ITAT states that, the land, which is a subject matter of MoU/JDA is treated as stock-in-trade by the assessee. The AO has observed that the assessee has given the said land for development and has given possession of the same to the builder for the said purpose and, therefore, he held it to be a transfer. ITAT find that as rightly pointed out by the ld. CIT(A), the provisions of section 2(47) would apply to the transfer of a capital asset and not to the transfer of stock-in-trade. In the case of a capital asset, if it is transfer under any of the provisions of section 2(47), coupled with handing over of possession of the capital asset, capital gain is to be offered on mercantile basis in the year in which the possession is given. As rightly pointed out by the ld. CIT(A) in the case of the assessee, the land has been treated as stock-in-trade and the assessee has only contributed its portion of land to the JDA and is liable to offer business income in the year in which the stock-in-trade is sold. The CIT(A) has observed that the assessee has offered business profits in the AYs 2015-16 and 2016-17 i.e. the years in which the Villas have been sold. Since the stock-in-trade has only been contributed and has not been sold during the relevant AY, there is no receipt or accrual of business receipt during the relevant AY. What the assessee has got is only a right to sell of constructed area in the Alexandria project and the profits, howsoever certain they may appear to be, will only fructify and be realized, and can even be quantified, only when this right is exercised- in part or in full. That stage has not yet come, and until that stage comes, in our considered view, such profit cannot be taxed. Unlike in a case of a capital gain which arises on parting the capital asset at the first stage itself, it is a case of business transaction which is completed when the rights so acquired by the assessee are exercised; none can make profits by dealing with himself, as is the settled legal position in the light of the settled legal position in the case of Sir Kikabhai Premchand Vs CIT [(1953) 24 ITR 506 (SC)]. It is for this reason that ITAT are unable to uphold the action of the authorities below on the facts of this case. Accordingly the appeal filed by revenue is dismissed.

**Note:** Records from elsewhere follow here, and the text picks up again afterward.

theorem vectorForms_decode {k8 k16 k32 : QReg → QReg → QReg → Instr} (hforms : VectorForms op u k8 k16 k32)
    (hop : f.op = op) (hu : f.u = u) (hs : f.s = false) (hmsize : f.msize = 0) (hrsv : f.rsv = 0) :
    DecodesWhen f (f.size ≠ 3 ∧ True) (bySize f (vectorForm f k8) (vectorForm f k16) (vectorForm f k32)) := by
  obtain ⟨h8, h16, h32⟩ := hforms f.qd.toFin f.qn.toFin f.qm.toFin
  exact .bySize (fun hsize => vectorForm_decodes h8 hop hsize hu hs hmsize hrsv)
    (fun hsize => vectorForm_decodes h16 hop hsize hu hs hmsize hrsv)
    (fun hsize => vectorForm_decodes h32 hop hsize hu hs hmsize hrsv)

theorem operandForms_decode {k8 k16 k32 : QReg → QReg → QReg → Instr} {s8 s16 s32 : QReg → QReg → Instr}
    (hforms : VectorForms op u k8 k16 k32) (hscalar : ScalarForms op u s8 s16 s32) (hop : f.op = op) (hu : f.u = u)
    (hmsize : f.msize = 0) (hrsv : f.rsv = 0) :
    DecodesWhen f (f.size ≠ 3 ∧ (f.s = true → f.qm = 0))
      (bySize f (byOperand f k8 s8) (byOperand f k16 s16) (byOperand f k32 s32)) := by
  obtain ⟨h8, h16, h32⟩ := hforms f.qd.toFin f.qn.toFin f.qm.toFin
  obtain ⟨hs8, hs16, hs32⟩ := hscalar f.qd.toFin f.qn.toFin
  exact .bySize (fun hsize => byOperand_decodes h8 hs8 hop hsize hu hmsize hrsv)
    (fun hsize => byOperand_decodes h16 hs16 hop hsize hu hmsize hrsv)
    (fun hsize => byOperand_decodes h32 hs32 hop hsize hu hmsize hrsv)

theorem reductionForms_decode {k8 k16 k32 : QReg → QReg → Instr} (hforms : ReductionForms op u k8 k16 k32)
    (hop : f.op = op) (hu : f.u = u) (hs : f.s = false) (hmsize : f.msize = 0) (hrsv : f.rsv = 0) :
    DecodesWhen f (f.size ≠ 3 ∧ f.qd = 0 ∧ True)
      (bySize f (reductionForm f k8) (reductionForm f k16) (reductionForm f k32)) := by
  obtain ⟨h8, h16, h32⟩ := hforms f.qn.toFin f.qm.toFin
  exact .bySize (fun hsize => reductionForm_decodes h8 hop hsize hu hs hmsize hrsv)
    (fun hsize => reductionForm_decodes h16 hop hsize hu hs hmsize hrsv)
    (fun hsize => reductionForm_decodes h32 hop hsize hu hs hmsize hrsv)

theorem sumForms_decode {k8 k16 k32 : QReg → Instr} (hforms : SumForms op u k8 k16 k32) (hop : f.op = op)
    (hu : f.u = u) (hs : f.s = false) (hmsize : f.msize = 0) (hqd : f.qd = 0) (hqn : f.qn = 0) (hrsv : f.rsv = 0) :
    DecodesWhen f (f.size ≠ 3 ∧ True)
      (bySize f (.ok (k8 f.qm.toFin)) (.ok (k16 f.qm.toFin)) (.ok (k32 f.qm.toFin))) := by
  have hf : ∀ size, f.size = size → vectorFields op size u 0 0 f.qm.toFin = f := by
    intro size hsize
    have h := vectorFields_eq hop hsize hu hs hmsize hrsv
    rwa [hqd, hqn] at h
  obtain ⟨h8, h16, h32⟩ := hforms f.qm.toFin
  exact .bySize (fun hsize => .ok trivial (h8.trans (hf 0 hsize))) (fun hsize => .ok trivial (h16.trans (hf 1 hsize)))
    (fun hsize => .ok trivial (h32.trans (hf 2 hsize)))

end Forms

/-! ## The legality table -/

/-- No two rows have one OP. -/
theorem legalRows_op_nodup : (legalRows.map LegalRow.op).Nodup := by
  simp only [legalRows]; decide

/-- The rows stand below the OPs of VLDR, VSTR, MSR and MRS. -/
theorem legalRows_op_lt : ∀ r ∈ legalRows, r.op < 0x35 := by
  simp only [legalRows]; decide

/-- For an OP of the table, the table's other rows and the memory and state rows allow nothing. -/
theorem legalFields_iff_allows {f : Fields} {r : LegalRow} (hr : r ∈ legalRows) (hop : f.op = r.op) (hrsv : f.rsv = 0) :
    LegalFields f ↔ r.Allows f := by
  have hlt : f.op < 0x35 := hop ▸ legalRows_op_lt r hr
  refine ⟨?_, fun h => ⟨hrsv, .inl ⟨r, hr, h⟩⟩⟩
  rintro ⟨-, ⟨r', hr', h⟩ | ⟨h, -⟩ | ⟨h, -⟩ | ⟨h | h, -⟩⟩
  · rwa [List.inj_on_of_nodup_map legalRows_op_nodup hr hr' (hop.symm.trans h.1)]
  all_goals
    rw [h] at hlt
    exact absurd hlt (by decide)

/-- From VLDR's OP on, no row of the table but those of memory and state access is meant. -/
theorem not_allows_of_op_ge {f : Fields} (hop : 0x35 ≤ f.op) : ¬ ∃ r ∈ legalRows, r.Allows f := by
  rintro ⟨r, hr, h⟩
  exact absurd (h.1 ▸ legalRows_op_lt r hr) (by simpa using hop)

theorem legalFields_iff_load {f : Fields} (hop : f.op = 0x35) (hrsv : f.rsv = 0) : LegalFields f ↔ LoadAllowed f := by
  have hrows : ¬ ∃ r ∈ legalRows, r.Allows f := not_allows_of_op_ge (by rw [hop]; decide)
  rw [LegalFields]
  grind [StoreAllowed, StateAccessAllowed]

theorem legalFields_iff_store {f : Fields} (hop : f.op = 0x36) (hrsv : f.rsv = 0) : LegalFields f ↔ StoreAllowed f := by
  have hrows : ¬ ∃ r ∈ legalRows, r.Allows f := not_allows_of_op_ge (by rw [hop]; decide)
  rw [LegalFields]
  grind [LoadAllowed, StateAccessAllowed]

theorem legalFields_iff_stateAccess {f : Fields} (hop : f.op = 0x38 ∨ f.op = 0x39) (hrsv : f.rsv = 0) :
    LegalFields f ↔ StateAccessAllowed f := by
  have hrows : ¬ ∃ r ∈ legalRows, r.Allows f := not_allows_of_op_ge (by rcases hop with h | h <;> rw [h] <;> decide)
  rw [LegalFields]
  grind [LoadAllowed, StoreAllowed]

/-- A lane width is legal in a row that allows all three exactly when it is not 3. -/
theorem size_mem_iff {size : BitVec 2} : size ∈ ([0, 1, 2] : List (BitVec 2)) ↔ size ≠ 3 := by
  revert size
  decide

/-! ## One lemma per shape of row

Each collects the checks of its row as the condition and compares them with the row of the table, for any operations
that the encoder gives the row's OP. -/

section Rows

variable {f : Fields} {op : BitVec 6}

theorem bitwiseRow_decodes {mk : QReg → QReg → QReg → Instr}
    (hmk : ∀ d n m, (mk d n m).fields = vectorFields op 0 false d n m)
    (hrow : ⟨op, [0], [false], [false], true, true, true⟩ ∈ legalRows) (hop : f.op = op) (hrsv : f.rsv = 0) :
    DecodesWhen f (LegalFields f) (bitwiseRow f mk) := by
  have h : DecodesWhen f _ (bitwiseRow f mk) :=
    .plainRow fun hs hmsize => .signlessRow fun hu => .require beq_iff_eq fun hsize =>
      vectorForm_decodes (hmk _ _ _) hop hsize hu hs hmsize hrsv
  refine h.congr (.trans ?_ (legalFields_iff_allows hrow hop hrsv).symm)
  grind [LegalRow.Allows, size_mem_iff]

theorem vectorRow_decodes {k8 k16 k32 : QReg → QReg → QReg → Instr} (hforms : VectorForms op false k8 k16 k32)
    (hrow : ⟨op, [0, 1, 2], [false], [false], true, true, true⟩ ∈ legalRows) (hop : f.op = op) (hrsv : f.rsv = 0) :
    DecodesWhen f (LegalFields f) (vectorRow f k8 k16 k32) := by
  have h : DecodesWhen f _ (vectorRow f k8 k16 k32) :=
    .plainRow fun hs hmsize => .signlessRow fun hu => vectorForms_decode hforms hop hu hs hmsize hrsv
  refine h.congr (.trans ?_ (legalFields_iff_allows hrow hop hrsv).symm)
  grind [LegalRow.Allows, size_mem_iff]

theorem scalarRow_decodes {k8 k16 k32 : QReg → QReg → QReg → Instr} {s8 s16 s32 : QReg → QReg → Instr}
    (hforms : VectorForms op false k8 k16 k32) (hscalar : ScalarForms op false s8 s16 s32)
    (hrow : ⟨op, [0, 1, 2], [false], [false, true], true, true, true⟩ ∈ legalRows) (hop : f.op = op)
    (hrsv : f.rsv = 0) : DecodesWhen f (LegalFields f) (scalarRow f k8 k16 k32 s8 s16 s32) := by
  have h : DecodesWhen f _ (scalarRow f k8 k16 k32 s8 s16 s32) :=
    .require beq_iff_eq fun hmsize => .signlessRow fun hu => operandForms_decode hforms hscalar hop hu hmsize hrsv
  refine h.congr (.trans ?_ (legalFields_iff_allows hrow hop hrsv).symm)
  grind [LegalRow.Allows, size_mem_iff]

theorem signedRow_decodes {s8 s16 s32 u8 u16 u32 : QReg → QReg → QReg → Instr}
    (hsigned : VectorForms op false s8 s16 s32) (hunsigned : VectorForms op true u8 u16 u32)
    (hrow : ⟨op, [0, 1, 2], [false, true], [false], true, true, true⟩ ∈ legalRows) (hop : f.op = op)
    (hrsv : f.rsv = 0) : DecodesWhen f (LegalFields f) (signedRow f s8 s16 s32 u8 u16 u32) := by
  have h : DecodesWhen f _ (signedRow f s8 s16 s32 u8 u16 u32) :=
    .plainRow fun hs hmsize => .bySign (fun hu => vectorForms_decode hsigned hop hu hs hmsize hrsv)
      fun hu => vectorForms_decode hunsigned hop hu hs hmsize hrsv
  refine h.congr (.trans ?_ (legalFields_iff_allows hrow hop hrsv).symm)
  grind [LegalRow.Allows, size_mem_iff]

theorem signedScalarRow_decodes {s8 s16 s32 u8 u16 u32 : QReg → QReg → QReg → Instr}
    {ss8 ss16 ss32 su8 su16 su32 : QReg → QReg → Instr}
    (hsigned : VectorForms op false s8 s16 s32) (hunsigned : VectorForms op true u8 u16 u32)
    (hsignedScalar : ScalarForms op false ss8 ss16 ss32) (hunsignedScalar : ScalarForms op true su8 su16 su32)
    (hrow : ⟨op, [0, 1, 2], [false, true], [false, true], true, true, true⟩ ∈ legalRows) (hop : f.op = op)
    (hrsv : f.rsv = 0) :
    DecodesWhen f (LegalFields f)
      (signedScalarRow f s8 s16 s32 u8 u16 u32 ss8 ss16 ss32 su8 su16 su32) := by
  have h : DecodesWhen f _ (signedScalarRow f s8 s16 s32 u8 u16 u32 ss8 ss16 ss32 su8 su16 su32) :=
    .require beq_iff_eq fun hmsize =>
      .bySign (fun hu => operandForms_decode hsigned hsignedScalar hop hu hmsize hrsv)
        fun hu => operandForms_decode hunsigned hunsignedScalar hop hu hmsize hrsv
  refine h.congr (.trans ?_ (legalFields_iff_allows hrow hop hrsv).symm)
  grind [LegalRow.Allows, size_mem_iff]

theorem carryRow_decodes {mk : QReg → QReg → QReg → Instr}
    (hmk : ∀ d n m, (mk d n m).fields = vectorFields op 2 false d n m)
    (hrow : ⟨op, [2], [false], [false], true, true, true⟩ ∈ legalRows) (hop : f.op = op) (hrsv : f.rsv = 0) :
    DecodesWhen f (LegalFields f) (carryRow f mk) := by
  have h : DecodesWhen f _ (carryRow f mk) :=
    .plainRow fun hs hmsize => .signlessRow fun hu => .require beq_iff_eq fun hsize =>
      vectorForm_decodes (hmk _ _ _) hop hsize hu hs hmsize hrsv
  refine h.congr (.trans ?_ (legalFields_iff_allows hrow hop hrsv).symm)
  grind [LegalRow.Allows]

theorem dualRow_decodes {k8 k16 k32 : QReg → QReg → Instr} (hforms : ReductionForms op false k8 k16 k32)
    (hrow : ⟨op, [0, 1, 2], [false], [false], false, true, true⟩ ∈ legalRows) (hop : f.op = op) (hrsv : f.rsv = 0) :
    DecodesWhen f (LegalFields f) (dualRow f k8 k16 k32) := by
  have h : DecodesWhen f _ (dualRow f k8 k16 k32) :=
    .plainRow fun hs hmsize => .signlessRow fun hu => reductionForms_decode hforms hop hu hs hmsize hrsv
  refine h.congr (.trans ?_ (legalFields_iff_allows hrow hop hrsv).symm)
  grind [LegalRow.Allows, size_mem_iff]

theorem signedDualRow_decodes {s8 s16 s32 u8 u16 u32 : QReg → QReg → Instr}
    (hsigned : ReductionForms op false s8 s16 s32) (hunsigned : ReductionForms op true u8 u16 u32)
    (hrow : ⟨op, [0, 1, 2], [false, true], [false], false, true, true⟩ ∈ legalRows) (hop : f.op = op)
    (hrsv : f.rsv = 0) : DecodesWhen f (LegalFields f) (signedDualRow f s8 s16 s32 u8 u16 u32) := by
  have h : DecodesWhen f _ (signedDualRow f s8 s16 s32 u8 u16 u32) :=
    .plainRow fun hs hmsize => .bySign (fun hu => reductionForms_decode hsigned hop hu hs hmsize hrsv)
      fun hu => reductionForms_decode hunsigned hop hu hs hmsize hrsv
  refine h.congr (.trans ?_ (legalFields_iff_allows hrow hop hrsv).symm)
  grind [LegalRow.Allows, size_mem_iff]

FULL TEXT OF THE ITAT JUDGEMENT
This is an appeal filed by the Revenue against the order of CIT(A) – 12, Hyderabad, dated 10/08/2016 for AY 2012-13.
2. Brief facts of the case are that the assessee company engaged in the real estate business, filed its return of income for the AY 2011-12 on 28/09/2011 admitting loss of Rs. 1,44,670/-. There was a search and seizure operation in the case of Ramky Estates & Farms Ltd. on 07/02/2013, during the course of which, a Joint Development Agreement (JDA) dated 20/01/2011 entered into by the assessee along with another party with Ramky Estates & Farms Ltd. was found and seized. Therefore, a notice u/s 153C was issued to the assessee, in response to which, the assessee filed its return of income on 12/05/2014 admitting loss of Rs. 1,44,670/-.
2.1 During the course of assessment proceedings u/s 143(3) rws 1 53C of the Act, the AO observed that the assessee along with another had entered into a MoU with Ramky Estates & Farms Ltd. for construction of Villas on the assessee’s own land admeasuring acres 2 and 33 guntas at Chikkigubbi Village, Bidarahallibobli, Bangalore East Taluk, Bangalore and that the assessee was entitled to 30.71% of the total saleable super built up area constructed/to be constructed on the schedule property and the assessee had also received security deposit for the same. The AO observed that the assessee has treated the land as stock-in-trade in its books of account and since the assessee had handed over same for development, the AO held that the assessee transferred its portion of the land and the assessee is liable to offer the business income on the share of land which is transferred. He observed that since the assessee is following mercantile system of accounting, the assessee has to offer the business income on transfer of stock-in-trade to tax in the relevant AY. Accordingly, the AO computed the business income of the assessee at Rs. 9,29,92,155/- and brought it to tax.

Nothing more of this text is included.